[Data for analysis — start]
-- ==== Sys2Proof/Laws/Table.lean ====
section
/-! SUPPORT. Laws of sparse tables: what stands at an index after a write, a removal or a
change. -/

namespace Sys2Proof.Machine

variable {α : Type}

@[simp] theorem Table.find_nil (k : Nat) : Table.find ([] : Table α) k = none := rfl

@[simp] theorem Table.find_put_self (t : Table α) (k : Nat) (v : α) : Table.find (Table.put t k v) k = some v := by
  induction t with
  | nil => simp [Table.put, Table.find]
  | cons p r ih =>
    obtain ⟨a, x⟩ := p
    simp only [Table.put]
    split
    · simp [Table.find]
    · split
      · simp [Table.find]
      · rename_i h1 h2
        have : a ≠ k := fun h => h2 h.symm
        simp [Table.find, this, ih]

theorem Table.find_put_ne (t : Table α) {k j : Nat} (v : α) (h : j ≠ k) :
    Table.find (Table.put t k v) j = Table.find t j := by
  induction t with
  | nil => simp [Table.put, Table.find, Ne.symm h]
  | cons p r ih =>
    obtain ⟨a, x⟩ := p
    simp only [Table.put]
    split
    · simp [Table.find, Ne.symm h]
    · split
      · rename_i h1 h2
        subst h2
        simp [Table.find, Ne.symm h]
      · simp only [Table.find, ih]

@[simp] theorem Table.getD_put_self (t : Table α) (k : Nat) (v d : α) : Table.getD (Table.put t k v) k d = v := by
  simp [Table.getD]

theorem Table.getD_put_ne (t : Table α) {k j : Nat} (v d : α) (h : j ≠ k) :
    Table.getD (Table.put t k v) j d = Table.getD t j d := by
  simp [Table.getD, Table.find_put_ne t v h]

theorem Table.getD_put (t : Table α) (k j : Nat) (v d : α) :
    Table.getD (Table.put t k v) j d = if j = k then v else Table.getD t j d := by
  split
  · rename_i h; subst h; simp
  · rename_i h; exact Table.getD_put_ne t v d h

@[simp] theorem Table.find_del_self (t : Table α) (k : Nat) : Table.find (Table.del t k) k = none := by
  induction t with
  | nil => rfl
  | cons p r ih =>
    obtain ⟨a, x⟩ := p
    simp only [Table.del]
    split
    · exact ih
    · rename_i h; simp [Table.find, h, ih]

theorem Table.find_del_ne (t : Table α) {k j : Nat} (h : j ≠ k) :
    Table.find (Table.del t k) j = Table.find t j := by
  induction t with
  | nil => rfl
  | cons p r ih =>
    obtain ⟨a, x⟩ := p
    simp only [Table.del]
    split
    · rename_i ha; subst ha; simp [Table.find, Ne.symm h, ih]
    · simp only [Table.find, ih]

@[simp] theorem Table.getD_upd_self (t : Table α) (k : Nat) (d : α) (f : α → α) :
    Table.getD (Table.upd t k d f) k d = f (Table.getD t k d) := by
  simp [Table.upd]

theorem Table.getD_upd_ne (t : Table α) {k j : Nat} (d : α) (f : α → α) (h : j ≠ k) :
    Table.getD (Table.upd t k d f) j d = Table.getD t j d := Table.getD_put_ne t _ d h

end Sys2Proof.Machine
end

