/-! ### What is read where an update wrote -/

@[simp] theorem State.quay_setQuay (k : Nat) (x : Quay) : (s.setQuay k x).quay k = x := Table.getD_put_self _ _ _ _
theorem State.quay_setQuay_ne {k j : Nat} (x : Quay) (h : j ≠ k) : (s.setQuay k x).quay j = s.quay j := Table.getD_put_ne _ _ _ h
@[simp] theorem State.tile_setTile (k : Nat) (x : Tile) : (s.setTile k x).tile k = x := Table.getD_put_self _ _ _ _
theorem State.tile_setTile_ne {k j : Nat} (x : Tile) (h : j ≠ k) : (s.setTile k x).tile j = s.tile j := Table.getD_put_ne _ _ _ h
@[simp] theorem State.func_setFunc (k : Nat) (x : Func) : (s.setFunc k x).func k = x := Table.getD_put_self _ _ _ _
theorem State.func_setFunc_ne {k j : Nat} (x : Func) (h : j ≠ k) : (s.setFunc k x).func j = s.func j := Table.getD_put_ne _ _ _ h
@[simp] theorem State.so_setSo (k : Nat) (x : SyncObj) : (s.setSo k x).so k = x := Table.getD_put_self _ _ _ _
theorem State.so_setSo_ne {k j : Nat} (x : SyncObj) (h : j ≠ k) : (s.setSo k x).so j = s.so j := Table.getD_put_ne _ _ _ h
@[simp] theorem State.bar_setBar (k : Nat) (x : Barrier) : (s.setBar k x).bar k = x := Table.getD_put_self _ _ _ _
theorem State.bar_setBar_ne {k j : Nat} (x : Barrier) (h : j ≠ k) : (s.setBar k x).bar j = s.bar j := Table.getD_put_ne _ _ _ h
@[simp] theorem State.unit_setUnit (k : Nat) (x : TraceUnit) : (s.setUnit k x).unit k = x := Table.getD_put_self _ _ _ _
theorem State.unit_setUnit_ne {k j : Nat} (x : TraceUnit) (h : j ≠ k) : (s.setUnit k x).unit j = s.unit j := Table.getD_put_ne _ _ _ h
@[simp] theorem State.time_at (t : Nat) : (s.at t).time = max s.time t := rfl

/-! ### What a unit reads after an update of something else -/

@[simp] theorem State.setQuay_tile_of (q : Nat) (x : Quay) (j : Nat) : (s.setQuay q x).tile j = s.tile j := rfl
@[simp] theorem State.setQuay_func_of (q : Nat) (x : Quay) (j : Nat) : (s.setQuay q x).func j = s.func j := rfl
@[simp] theorem State.setQuay_so_of (q : Nat) (x : Quay) (j : Nat) : (s.setQuay q x).so j = s.so j := rfl
@[simp] theorem State.setQuay_bar_of (q : Nat) (x : Quay) (j : Nat) : (s.setQuay q x).bar j = s.bar j := rfl
@[simp] theorem State.setQuay_unit_of (q : Nat) (x : Quay) (j : Nat) : (s.setQuay q x).unit j = s.unit j := rfl
@[simp] theorem State.setQuay_coreRuns_of (q : Nat) (x : Quay) (j : Nat) : (s.setQuay q x).coreRuns j = s.coreRuns j := rfl
@[simp] theorem State.setQuay_replaying_of (q : Nat) (x : Quay) : (s.setQuay q x).replaying = s.replaying := rfl
@[simp] theorem State.setTile_quay_of (t : Nat) (x : Tile) (j : Nat) : (s.setTile t x).quay j = s.quay j := rfl
@[simp] theorem State.setTile_func_of (t : Nat) (x : Tile) (j : Nat) : (s.setTile t x).func j = s.func j := rfl
@[simp] theorem State.setTile_so_of (t : Nat) (x : Tile) (j : Nat) : (s.setTile t x).so j = s.so j := rfl
@[simp] theorem State.setTile_bar_of (t : Nat) (x : Tile) (j : Nat) : (s.setTile t x).bar j = s.bar j := rfl
@[simp] theorem State.setTile_unit_of (t : Nat) (x : Tile) (j : Nat) : (s.setTile t x).unit j = s.unit j := rfl
@[simp] theorem State.setTile_coreRuns_of (t : Nat) (x : Tile) (j : Nat) : (s.setTile t x).coreRuns j = s.coreRuns j := rfl
@[simp] theorem State.setTile_replaying_of (t : Nat) (x : Tile) : (s.setTile t x).replaying = s.replaying := rfl
@[simp] theorem State.setFunc_quay_of (f : Nat) (x : Func) (j : Nat) : (s.setFunc f x).quay j = s.quay j := rfl
@[simp] theorem State.setFunc_tile_of (f : Nat) (x : Func) (j : Nat) : (s.setFunc f x).tile j = s.tile j := rfl
@[simp] theorem State.setFunc_so_of (f : Nat) (x : Func) (j : Nat) : (s.setFunc f x).so j = s.so j := rfl
@[simp] theorem State.setFunc_bar_of (f : Nat) (x : Func) (j : Nat) : (s.setFunc f x).bar j = s.bar j := rfl
@[simp] theorem State.setFunc_unit_of (f : Nat) (x : Func) (j : Nat) : (s.setFunc f x).unit j = s.unit j := rfl
@[simp] theorem State.setFunc_coreRuns_of (f : Nat) (x : Func) (j : Nat) : (s.setFunc f x).coreRuns j = s.coreRuns j := rfl
@[simp] theorem State.setFunc_replaying_of (f : Nat) (x : Func) : (s.setFunc f x).replaying = s.replaying := rfl
@[simp] theorem State.setSo_quay_of (n : Nat) (x : SyncObj) (j : Nat) : (s.setSo n x).quay j = s.quay j := rfl
@[simp] theorem State.setSo_tile_of (n : Nat) (x : SyncObj) (j : Nat) : (s.setSo n x).tile j = s.tile j := rfl
@[simp] theorem State.setSo_func_of (n : Nat) (x : SyncObj) (j : Nat) : (s.setSo n x).func j = s.func j := rfl
@[simp] theorem State.setSo_bar_of (n : Nat) (x : SyncObj) (j : Nat) : (s.setSo n x).bar j = s.bar j := rfl
@[simp] theorem State.setSo_unit_of (n : Nat) (x : SyncObj) (j : Nat) : (s.setSo n x).unit j = s.unit j := rfl
@[simp] theorem State.setSo_coreRuns_of (n : Nat) (x : SyncObj) (j : Nat) : (s.setSo n x).coreRuns j = s.coreRuns j := rfl
@[simp] theorem State.setSo_replaying_of (n : Nat) (x : SyncObj) : (s.setSo n x).replaying = s.replaying := rfl
@[simp] theorem State.setBar_quay_of (g : Nat) (x : Barrier) (j : Nat) : (s.setBar g x).quay j = s.quay j := rfl
@[simp] theorem State.setBar_tile_of (g : Nat) (x : Barrier) (j : Nat) : (s.setBar g x).tile j = s.tile j := rfl
@[simp] theorem State.setBar_func_of (g : Nat) (x : Barrier) (j : Nat) : (s.setBar g x).func j = s.func j := rfl
@[simp] theorem State.setBar_so_of (g : Nat) (x : Barrier) (j : Nat) : (s.setBar g x).so j = s.so j := rfl
@[simp] theorem State.setBar_unit_of (g : Nat) (x : Barrier) (j : Nat) : (s.setBar g x).unit j = s.unit j := rfl
@[simp] theorem State.setBar_coreRuns_of (g : Nat) (x : Barrier) (j : Nat) : (s.setBar g x).coreRuns j = s.coreRuns j := rfl
@[simp] theorem State.setBar_replaying_of (g : Nat) (x : Barrier) : (s.setBar g x).replaying = s.replaying := rfl
@[simp] theorem State.setUnit_quay_of (u : Nat) (x : TraceUnit) (j : Nat) : (s.setUnit u x).quay j = s.quay j := rfl
@[simp] theorem State.setUnit_tile_of (u : Nat) (x : TraceUnit) (j : Nat) : (s.setUnit u x).tile j = s.tile j := rfl
@[simp] theorem State.setUnit_func_of (u : Nat) (x : TraceUnit) (j : Nat) : (s.setUnit u x).func j = s.func j := rfl
@[simp] theorem State.setUnit_so_of (u : Nat) (x : TraceUnit) (j : Nat) : (s.setUnit u x).so j = s.so j := rfl
@[simp] theorem State.setUnit_bar_of (u : Nat) (x : TraceUnit) (j : Nat) : (s.setUnit u x).bar j = s.bar j := rfl
@[simp] theorem State.setUnit_coreRuns_of (u : Nat) (x : TraceUnit) (j : Nat) : (s.setUnit u x).coreRuns j = s.coreRuns j := rfl
@[simp] theorem State.setUnit_replaying_of (u : Nat) (x : TraceUnit) : (s.setUnit u x).replaying = s.replaying := rfl
@[simp] theorem State.at_quay_of (t : Nat) (j : Nat) : (s.at t).quay j = s.quay j := rfl
@[simp] theorem State.at_tile_of (t : Nat) (j : Nat) : (s.at t).tile j = s.tile j := rfl
@[simp] theorem State.at_func_of (t : Nat) (j : Nat) : (s.at t).func j = s.func j := rfl
@[simp] theorem State.at_so_of (t : Nat) (j : Nat) : (s.at t).so j = s.so j := rfl
@[simp] theorem State.at_bar_of (t : Nat) (j : Nat) : (s.at t).bar j = s.bar j := rfl
@[simp] theorem State.at_unit_of (t : Nat) (j : Nat) : (s.at t).unit j = s.unit j := rfl
@[simp] theorem State.at_coreRuns_of (t : Nat) (j : Nat) : (s.at t).coreRuns j = s.coreRuns j := rfl
@[simp] theorem State.at_replaying_of (t : Nat) : (s.at t).replaying = s.replaying := rfl
@[simp] theorem State.cntQuay_quay_of (q i n : Nat) (j : Nat) : (s.cntQuay q i n).quay j = s.quay j := rfl
@[simp] theorem State.cntQuay_tile_of (q i n : Nat) (j : Nat) : (s.cntQuay q i n).tile j = s.tile j := rfl
@[simp] theorem State.cntQuay_func_of (q i n : Nat) (j : Nat) : (s.cntQuay q i n).func j = s.func j := rfl
@[simp] theorem State.cntQuay_so_of (q i n : Nat) (j : Nat) : (s.cntQuay q i n).so j = s.so j := rfl
@[simp] theorem State.cntQuay_bar_of (q i n : Nat) (j : Nat) : (s.cntQuay q i n).bar j = s.bar j := rfl
@[simp] theorem State.cntQuay_unit_of (q i n : Nat) (j : Nat) : (s.cntQuay q i n).unit j = s.unit j := rfl
@[simp] theorem State.cntQuay_coreRuns_of (q i n : Nat) (j : Nat) : (s.cntQuay q i n).coreRuns j = s.coreRuns j := rfl
@[simp] theorem State.cntQuay_replaying_of (q i n : Nat) : (s.cntQuay q i n).replaying = s.replaying := rfl
@[simp] theorem State.cntMod_quay_of (i n : Nat) (j : Nat) : (s.cntMod i n).quay j = s.quay j := rfl
@[simp] theorem State.cntMod_tile_of (i n : Nat) (j : Nat) : (s.cntMod i n).tile j = s.tile j := rfl
@[simp] theorem State.cntMod_func_of (i n : Nat) (j : Nat) : (s.cntMod i n).func j = s.func j := rfl
@[simp] theorem State.cntMod_so_of (i n : Nat) (j : Nat) : (s.cntMod i n).so j = s.so j := rfl
@[simp] theorem State.cntMod_bar_of (i n : Nat) (j : Nat) : (s.cntMod i n).bar j = s.bar j := rfl
@[simp] theorem State.cntMod_unit_of (i n : Nat) (j : Nat) : (s.cntMod i n).unit j = s.unit j := rfl
@[simp] theorem State.cntMod_coreRuns_of (i n : Nat) (j : Nat) : (s.cntMod i n).coreRuns j = s.coreRuns j := rfl
@[simp] theorem State.cntMod_replaying_of (i n : Nat) : (s.cntMod i n).replaying = s.replaying := rfl
@[simp] theorem State.cntTen_quay_of (n i k : Nat) (j : Nat) : (s.cntTen n i k).quay j = s.quay j := rfl
@[simp] theorem State.cntTen_tile_of (n i k : Nat) (j : Nat) : (s.cntTen n i k).tile j = s.tile j := rfl
@[simp] theorem State.cntTen_func_of (n i k : Nat) (j : Nat) : (s.cntTen n i k).func j = s.func j := rfl
@[simp] theorem State.cntTen_so_of (n i k : Nat) (j : Nat) : (s.cntTen n i k).so j = s.so j := rfl
@[simp] theorem State.cntTen_bar_of (n i k : Nat) (j : Nat) : (s.cntTen n i k).bar j = s.bar j := rfl
@[simp] theorem State.cntTen_unit_of (n i k : Nat) (j : Nat) : (s.cntTen n i k).unit j = s.unit j := rfl
@[simp] theorem State.cntTen_coreRuns_of (n i k : Nat) (j : Nat) : (s.cntTen n i k).coreRuns j = s.coreRuns j := rfl
@[simp] theorem State.cntTen_replaying_of (n i k : Nat) : (s.cntTen n i k).replaying = s.replaying := rfl
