/-! ### Queues of the management cores -/

theorem iter_invariant {α β : Type} (f : α → α) (g : α → β) (h : ∀ x, g (f x) = g x) :
    ∀ (n : Nat) (x : α), g (iter f n x) = g x
  | 0, _ => rfl
  | n + 1, x => (iter_invariant f g h n (f x)).trans (h x)

/-- Giving freed places out moves no admitted request. -/
@[simp] theorem CoreQueue.distribute_queue (q : CoreQueue) : q.distribute.queue = q.queue := by
  unfold CoreQueue.distribute
  refine iter_invariant _ CoreQueue.queue (fun q => ?_) 32 q
  split
  · rfl
  · split <;> rfl

@[simp] theorem State.coreQ_setCoreQ (s : State) (core : Nat) (q : CoreQueue) :
    (s.setCoreQ core q).coreQ core = q := by
  unfold State.setCoreQ State.coreQ
  by_cases h0 : core = 0
  · simp [h0]
  · by_cases h1 : core = 1 <;> simp [h0, h1]

theorem State.coreQ_setCoreQ_ne (s : State) {core k : Nat} (q : CoreQueue) (hc : core < 3) (hk : k < 3)
    (h : k ≠ core) : (s.setCoreQ core q).coreQ k = s.coreQ k := by
  unfold State.setCoreQ State.coreQ
  by_cases h0 : core = 0
  · simp [h0, show k ≠ 0 by omega]
  · by_cases h1 : core = 1
    · simp [h1, show k ≠ 1 by omega]
    · have h2 : k = 0 ∨ k = 1 := by omega
      rcases h2 with rfl | rfl <;> simp [h0, h1]

/-- The three queues are read from the host interface alone. -/
theorem State.coreQ_congr {s u : State} (h : u.hif = s.hif) (core : Nat) : u.coreQ core = s.coreQ core := by
  simp only [State.coreQ, h]

/-! ### Concluding a request -/

/-- The queue once request `a` is answered at time `now`. -/
def CoreQueue.leave (q : CoreQueue) (a : Admitted) (now : Nat) : CoreQueue :=
  ({ q with queue := dropFirst (fun x => x == a) q.queue
            times := (now - max a.at_ q.lastDone) :: q.times.take 63, lastDone := now } : CoreQueue).distribute

@[simp] theorem CoreQueue.leave_queue (q : CoreQueue) (a : Admitted) (now : Nat) :
    (q.leave a now).queue = dropFirst (fun x => x == a) q.queue := CoreQueue.distribute_queue _

/-- Request `a` leaves the queue of its core and its issuer is answered. -/
def State.conclude (s : State) (iss : Issuer) (core : Nat) (a : Admitted) (msg : Nat) : State :=
  (s.setCoreQ core ((s.coreQ core).leave a s.time)).answer iss msg

theorem State.conclude_coreQ (s : State) (iss : Issuer) (core : Nat) (a : Admitted) (msg : Nat) :
    ((s.conclude iss core a msg).coreQ core).queue = dropFirst (fun x => x == a) (s.coreQ core).queue := by
  have h : (s.conclude iss core a msg).coreQ core = (s.coreQ core).leave a s.time :=
    s.coreQ_setCoreQ core _
  rw [h, CoreQueue.leave_queue]

theorem State.conclude_coreQ_ne (s : State) (iss : Issuer) {core k : Nat} (a : Admitted) (msg : Nat)
    (hc : core < 3) (hk : k < 3) (h : k ≠ core) : (s.conclude iss core a msg).coreQ k = s.coreQ k :=
  s.coreQ_setCoreQ_ne _ hc hk h

theorem State.conclude_answers (s : State) (iss : Issuer) (core : Nat) (a : Admitted) (msg : Nat) :
    (s.conclude iss core a msg).hif.answers = s.hif.answers ++ [{ issuer := iss, msg := BitVec.ofNat 2048 msg }] := by
  simp only [State.conclude, State.answer, State.setCoreQ]
  split
  · rfl
  · split <;> rfl

/-- Functions, tenants and session numbers are no part of a queue or of the answers. -/
theorem State.conclude_sameHif (s : State) (iss : Issuer) (core : Nat) (a : Admitted) (msg : Nat) :
    s.sameHif (s.conclude iss core a msg) := by
  simp only [State.sameHif, State.conclude, State.answer, State.setCoreQ]
  split
  · exact ⟨rfl, rfl, rfl, rfl⟩
  · split <;> exact ⟨rfl, rfl, rfl, rfl⟩

/-- Concluding a request touches the host interface alone. -/
theorem State.conclude_eq (s : State) (iss : Issuer) (core : Nat) (a : Admitted) (msg : Nat) :
    s.conclude iss core a msg = { s with hif := (s.conclude iss core a msg).hif } := by
  simp only [State.conclude, State.answer, State.setCoreQ]
  split
  · rfl
  · split <;> rfl

@[simp] theorem State.conclude_hostMem (s : State) (iss : Issuer) (core : Nat) (a : Admitted) (msg : Nat) :
    (s.conclude iss core a msg).hostMem = s.hostMem := by rw [State.conclude_eq]

@[simp] theorem State.conclude_fw (s : State) (iss : Issuer) (core : Nat) (a : Admitted) (msg : Nat) :
    (s.conclude iss core a msg).fw = s.fw := by rw [State.conclude_eq]

/-- A request that is concluded after work which left the host interface alone has been
answered as the statements say it. -/
theorem State.gave_conclude {s u : State} (iss : Issuer) {core code : Nat} (a : Admitted) (st : Status)
    (vals : List Nat) (hcore : core < 3) (hu : u.hif = s.hif) :
    s.gave (u.conclude iss core a (response a.msg.toNat st 0 (((cmdOf code).map (·.res)).getD []) vals))
      iss core code a st vals := by
  refine ⟨?_, ?_, ?_⟩
  · rw [State.conclude_answers, hu]
  · rw [State.conclude_coreQ, State.coreQ_congr hu]
  · simp only [List.all_eq_true, List.mem_range, Bool.or_eq_true, beq_iff_eq, decide_eq_true_eq]
    intro k hk
    by_cases h : k = core
    · exact .inl h
    · exact .inr ((u.conclude_coreQ_ne iss a _ hcore hk h).trans (State.coreQ_congr hu k))

/-! ### Serving a command in one piece -/

/-- The core that the service of a command asks for is the one that `State.serves` names. -/
theorem servingCore_eq {core : Nat} (h : core < 3) :
    (if core = 0 then 64 else if core = 1 then 65 else 66) = 64 + core := by
  split
  · omega
  · split <;> omega
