-- ==== Sys2Proof/Config.lean ====
section
/-! DEFINITION. What the spec leaves open or takes from a published standard: constants without a body, so that no proof
can lean on a value of them.  Each is named in the assumption log. -/

namespace Sys2Proof.Config

/-- SHA-384 over a byte string: 48 bytes (03 R72, R75; published standard, its arithmetic is not in the spec). -/
opaque sha384 : List Byte → List Byte

/-- Whether an ECDSA P-384 signature (96 bytes) over a message verifies with the key that a certificate fingerprint
names (03 R75, R76, R92; 05 R158; 21 R522). -/
opaque sigOk : (cert msg sig : List Byte) → Bool

/-- The signature D0's identity key makes over a message (05 R158, 21 R522). -/
opaque sign : (serial : BitVec 64) → (msg : List Byte) → List Byte

/-- The 16 bytes drawn from D0's random source at the k-th draw (03 R91). -/
opaque nonce : Nat → List Byte

/-- The k-th draw of a value that the spec leaves undefined or does not state. -/
opaque freeWord : Nat → Word

/-- Whether a FIFO channel is full at the k-th draw (01 R14), whose depth is not stated. -/
opaque fifoFull : Nat → Bool

/-- Whether a session's send queue is full at the k-th draw (05 R148), whose depth is not stated. -/
opaque queueFull : Nat → Bool

/-- Whether a settings write fails at the k-th draw (07 R193): the flash's outcome is not computed. -/
opaque settingsFail : Nat → Bool

/-- A word of the settings after a migration between two schema versions (21 R532), whose content is not stated: the old
and the new version, the field's number, the old word. -/
opaque migrated : (old new : Word) → (field : Nat) → Word → Word

/-- Defect-pixel correction (14 R371 stage 5), whose method is not stated: threshold, width, 20-bit samples in pixel order. -/
opaque defectCorrect : Nat → Nat → List Nat → List Nat
/-- Lens shading (14 R371 stage 6): a 20-bit sample under the value of its channel's CURVE, whose use is not stated. -/
opaque shade : Nat → F32 → Nat
/-- Stages 7 to 13 (14 R371), whose demosaic and scaler are not stated: the port's record, its pipe parameters, the WB gains of
the frame's set, and the samples after stage 6; the output frame's bytes. -/
opaque render : List Byte → List Byte → List Nat → List Nat → List Byte
/-- The samples at tap T4 or T5 (14 R373), likewise. -/
opaque tapRender : Nat → List Byte → List Byte → List Nat → List Nat → List Byte

/-- The number of scan chains of a target of the test access port, and the length of each (22 R543), which the spec does not give. -/
opaque chainCount : (target : Nat) → BitVec 16
opaque chainLen : (target chain : Nat) → Word
/-- What a chain captured in the k-th freeze (22 R543), and the word of a target's memory at a byte address then: ERR above 64 data bits.
The spec does not lay out either. -/
opaque chainBits : (k target chain : Nat) → Nat
opaque memWord : (k target address : Nat) → BitVec 65

end Sys2Proof.Config
end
[Data for analysis — finish]
_What the task asks_
Scan the data above and report each line in which "target" is present.

_Solution_
/-- The number of scan chains of a target of the test access port, and the length of each (22 R543), which the spec does not give. -/
opaque chainCount : (target : Nat) → BitVec 16
opaque chainLen : (target chain : Nat) → Word
/-- What a chain captured in the k-th freeze (22 R543), and the word of a target's memory at a byte address then: ERR above 64 data bits.
opaque chainBits : (k target chain : Nat) → Nat
opaque memWord : (k target address : Nat) → BitVec 65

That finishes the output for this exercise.